The following features are unavailable at this moment, but will be implemented at some point in time
([and even sooner if you can help!](./CONTRIBUTING.md)):
- Some DateTime related functions
- Collation related functions (`fn:compare#3`)
- Some other miscellaneous functions
- XML parsing
- The `treat as` operator
- Some parts of FLWOR expressions
For all available features, see the unit tests, or just try it out on the [Demo
page](https://xpath.playground.fontoxml.com).
## Extensions to the spec
FontoXPath implements a single function that is public API: `fontoxpath:version() as xs:string`. It
resides in the 'http://fontoxml.com/fontoxpath' namespace. Call it to check what version of
FontoXPath you are running.
## Compatibility
This engine is pretty DOM-agnostic, it has a good track record with the browser DOM implementations
and [slimdom.js](https://github.com/bwrrp/slimdom.js). There are a number of known issues with other
DOM implementations such as [xmldom](https://github.com/jindw/xmldom) because it does not follow the
DOM spec on some features including namespaces.

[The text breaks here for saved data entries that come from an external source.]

/-- A run with nothing scheduled idles both units in every step. -/
theorem run_idle (n : Nat) {s : State} (h : s.schedule = []) : RunsTo n s (State.idleCycle^[n] s) := by
  induction n generalizing s with
  | zero => rfl
  | succ n ih => exact runsTo_succ (step_nil h) (ih ((idleCycle_schedule s).trans h))

/-- A step with nothing scheduled is the two scheduled idle cycles. -/
theorem step_nil_eq_run {s : State} (h : s.schedule = []) :
    step s = Host.Core.run Sys2Proof.core 2 { s with schedule := [.enc .idle, .dec .idle] } := by
  have hrun := run_schedule [.enc .idle, .dec .idle] [] { s with schedule := [.enc .idle, .dec .idle] } rfl
  have hsame : ({ s with schedule := [] } : State) = s := by rw [← h]
  exact (step_nil h).trans ((congrArg (fun s => Host.Outcome.next s.idleCycle) hsame.symm).trans hrun.symm)

/-- Settles O56: each unit is shifted by `n` empty entries, at least as many as its queue is deep. -/
theorem idleMachineDrains : Obligations.IdleMachineDrains := by
  refine ⟨fun s h => step_nil_eq_run h, fun s n hdepths hsched hencLatency hdecLatency => ?_⟩
  obtain ⟨hencDepth, hdecDepth⟩ := hdepths
  obtain ⟨hschedule, hconfig⟩ := iterate_idleCycle_frame n s
  have henc := iterate_idleCycle_pipe encPipe_idleCycle n s
  have hdec := iterate_idleCycle_pipe decPipe_idleCycle n s
  obtain ⟨hencLog, hencQueue⟩ := shiftAll_none (encPipe s) (hencDepth.trans_le hencLatency)
  obtain ⟨hdecLog, hdecQueue⟩ := shiftAll_none (decPipe s) (hdecDepth.trans_le hdecLatency)
  have hencCycle := shiftAll_cycle (List.replicate n none) (encPipe s)
  have hdecCycle := shiftAll_cycle (List.replicate n none) (decPipe s)
  rw [← henc] at hencLog hencQueue hencCycle
  rw [← hdec] at hdecLog hdecQueue hdecCycle
  rw [encPipe_queue, encPipe_queue, hencDepth, ← hconfig] at hencQueue
  rw [decPipe_queue, decPipe_queue, hdecDepth, ← hconfig] at hdecQueue
  rw [List.length_replicate] at hencCycle hdecCycle
  refine ⟨_, run_idle n hsched, hencQueue, hdecQueue, hschedule.trans hsched, hconfig, hencCycle, hdecCycle, ?_, ?_⟩
  · rw [encInFlightDue_eq_stamp]; exact hencLog
  · rw [decInFlightDue_eq_stamp]; exact hdecLog

end Sys2Proof.Proofs
end

section
/-! The settlement of O4: the written-out words are instances of how each width is read, and a width of no port
reads as nothing. -/

namespace Sys2Proof.Proofs

open Sys2Proof Sys2Proof.Machine Sys2Proof.Laws

/-- A width that is no port's is decoded to nothing, whatever the bits. -/
theorem decodeTableWord_of_no_port {nbits : Nat} (h : tablePort nbits = none) (w : Nat) :
    decodeTableWord nbits w = none := by
  simp [decodeTableWord, h]

/-- Settles O4: the three slices of V-PK9's operand and the word of V-UP9, the latter also from its four bytes. -/
theorem sampleWordsDecode : Obligations.SampleWordsDecode :=
  ⟨decodeTableWord_96 0x3F19999A00000000BF4CCCCD, decodeTableWord_32 0xCCCC8001,
    decode_bytes (.atDecoder 0xCCCC8001), decodeTableWord_of_no_port rfl 0⟩
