/-- What the issue of an instruction needs to know. -/
structure Spec where
  /-- Class code (R75, R87). -/
  cls : Nat
  /-- NOP belongs to every class (R76). -/
  any : Bool := false
  /-- A transfer instruction, last of its clause (R76). -/
  transfer : Bool := false
  /-- JOIN or REGANG, first of a CTL clause (R76). -/
  first : Bool := false
  guard : Guard := ⟨0#4, false⟩
  /-- Source operands and how many registers each names (R61). -/
  srcs : List (Src × Nat) := []
  /-- Destination operands. -/
  dsts : List (RegNo × Nat) := []
  /-- MLEND writes no register it names (R346). -/
  writes : Bool := true
  /-- The sources, by their place, that are read in the lowest-numbered active lane alone (R198, R265; log 70). -/
  lone : List Nat := []
  /-- HJOIN and PREF themselves see to a source in error (log 62, 71). -/
  ownErr : Bool := false
  /-- Which agents the form is admitted in (R88, R321, R340). -/
  grp : Bool := true
  hlp : Bool := true
  seq : Bool := false
  /-- An ILLOP condition of the entry that needs no register value. -/
  illop : Bool := false
  /-- One that comes after the checks of R85 (R267). -/
  late : Bool := false
  deriving DecidableEq, Repr

/-- What the issue checks decide. -/
inductive Verdict where
  /-- A wait; `src` marks an EMPTY source. -/
  | stall (w : Stall) (src : Bool)
  | bad (code detail : Nat)
  /-- A source register that holds an uncorrectable error or its mark (R382). -/
  | poisoned
  | go (act : Mask)
  deriving DecidableEq, Repr

/-- Step 1 of R85: the clause rules of R76 at an instruction of a started clause. -/
def clauseRules (f : Fragment) (sp : Spec) : Bool :=
  match f.hdr with
  | none => false
  | some h =>
    let last := f.idx == bits h 56 53
    (sp.any || sp.cls == bits h 59 57 || (sp.cls == 4 && last)) && (!sp.transfer || last) &&
    (!sp.first || (f.idx == 0 && bits h 59 57 == 4))

/-- The alignment R61 asks of a pair or a quad. -/
def regAligned (r n : Nat) : Bool := (n != 2 || r % 2 == 0) && (n != 4 || r % 4 == 0)

/-- Whether a source operand names registers the agent may read (R61, R320, R339). -/
def State.srcOk (s : State) (ag : Agent) (x : Src × Nat) : Bool :=
  let r := x.1.r.toNat
  let rec_ := s.recOf (agKey ag)
  regAligned r x.2 &&
  match ag with
  | .seq _ _ => decide (r + x.2 ≤ 64) && !x.1.pol
  | .frag _ _ _ _ =>
    (decide (640 ≤ r) && decide (r + x.2 ≤ 672)) || (regExists rec_ r && regExists rec_ (r + x.2 - 1))
  | .helper _ _ _ _ =>
    (decide (640 ≤ r) && decide (r + x.2 ≤ 672)) ||
    ((decide (r < 32) || regExists rec_ r) && (decide (r + x.2 ≤ 32) || regExists rec_ (r + x.2 - 1)))

/-- Whether a destination operand names registers the agent may write (R61, R320, R339). -/
def State.dstOk (s : State) (ag : Agent) (x : RegNo × Nat) : Bool :=
  let r := x.1.toNat
  let rec_ := s.recOf (agKey ag)
  regAligned r x.2 &&
  match ag with
  | .seq _ _ => decide (r + x.2 ≤ 64)
  | .frag _ _ _ _ => regExists rec_ r && regExists rec_ (r + x.2 - 1)
  | .helper _ _ _ _ => decide (r + x.2 ≤ 32)

/-- The guard register of an agent (R63, R320, R339). -/
def guardReg (ag : Agent) (g : BitVec 4) : Nat :=
  match ag with
  | .frag _ _ _ _ => 240 + g.toNat
  | .helper _ _ _ _ => 16 + g.toNat
  | .seq _ _ => 48 + g.toNat

/-- The guard register, where an instruction has a guard. -/
def guardRegs (ag : Agent) (g : Guard) : List Nat := if g.g = 0#4 then [] else [guardReg ag g.g]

When using namespaces in general, be sure to not use the HTML DOM since it does not always implement
namespaces how you'd expect!
## Contribution
If you have any questions on how to use FontoXPath, or if you are running into problems, just file a
github issue! If you are looking to contribute, we have a [Contribution Guide](./CONTRIBUTING.md)
that should help you in getting your development environment set up.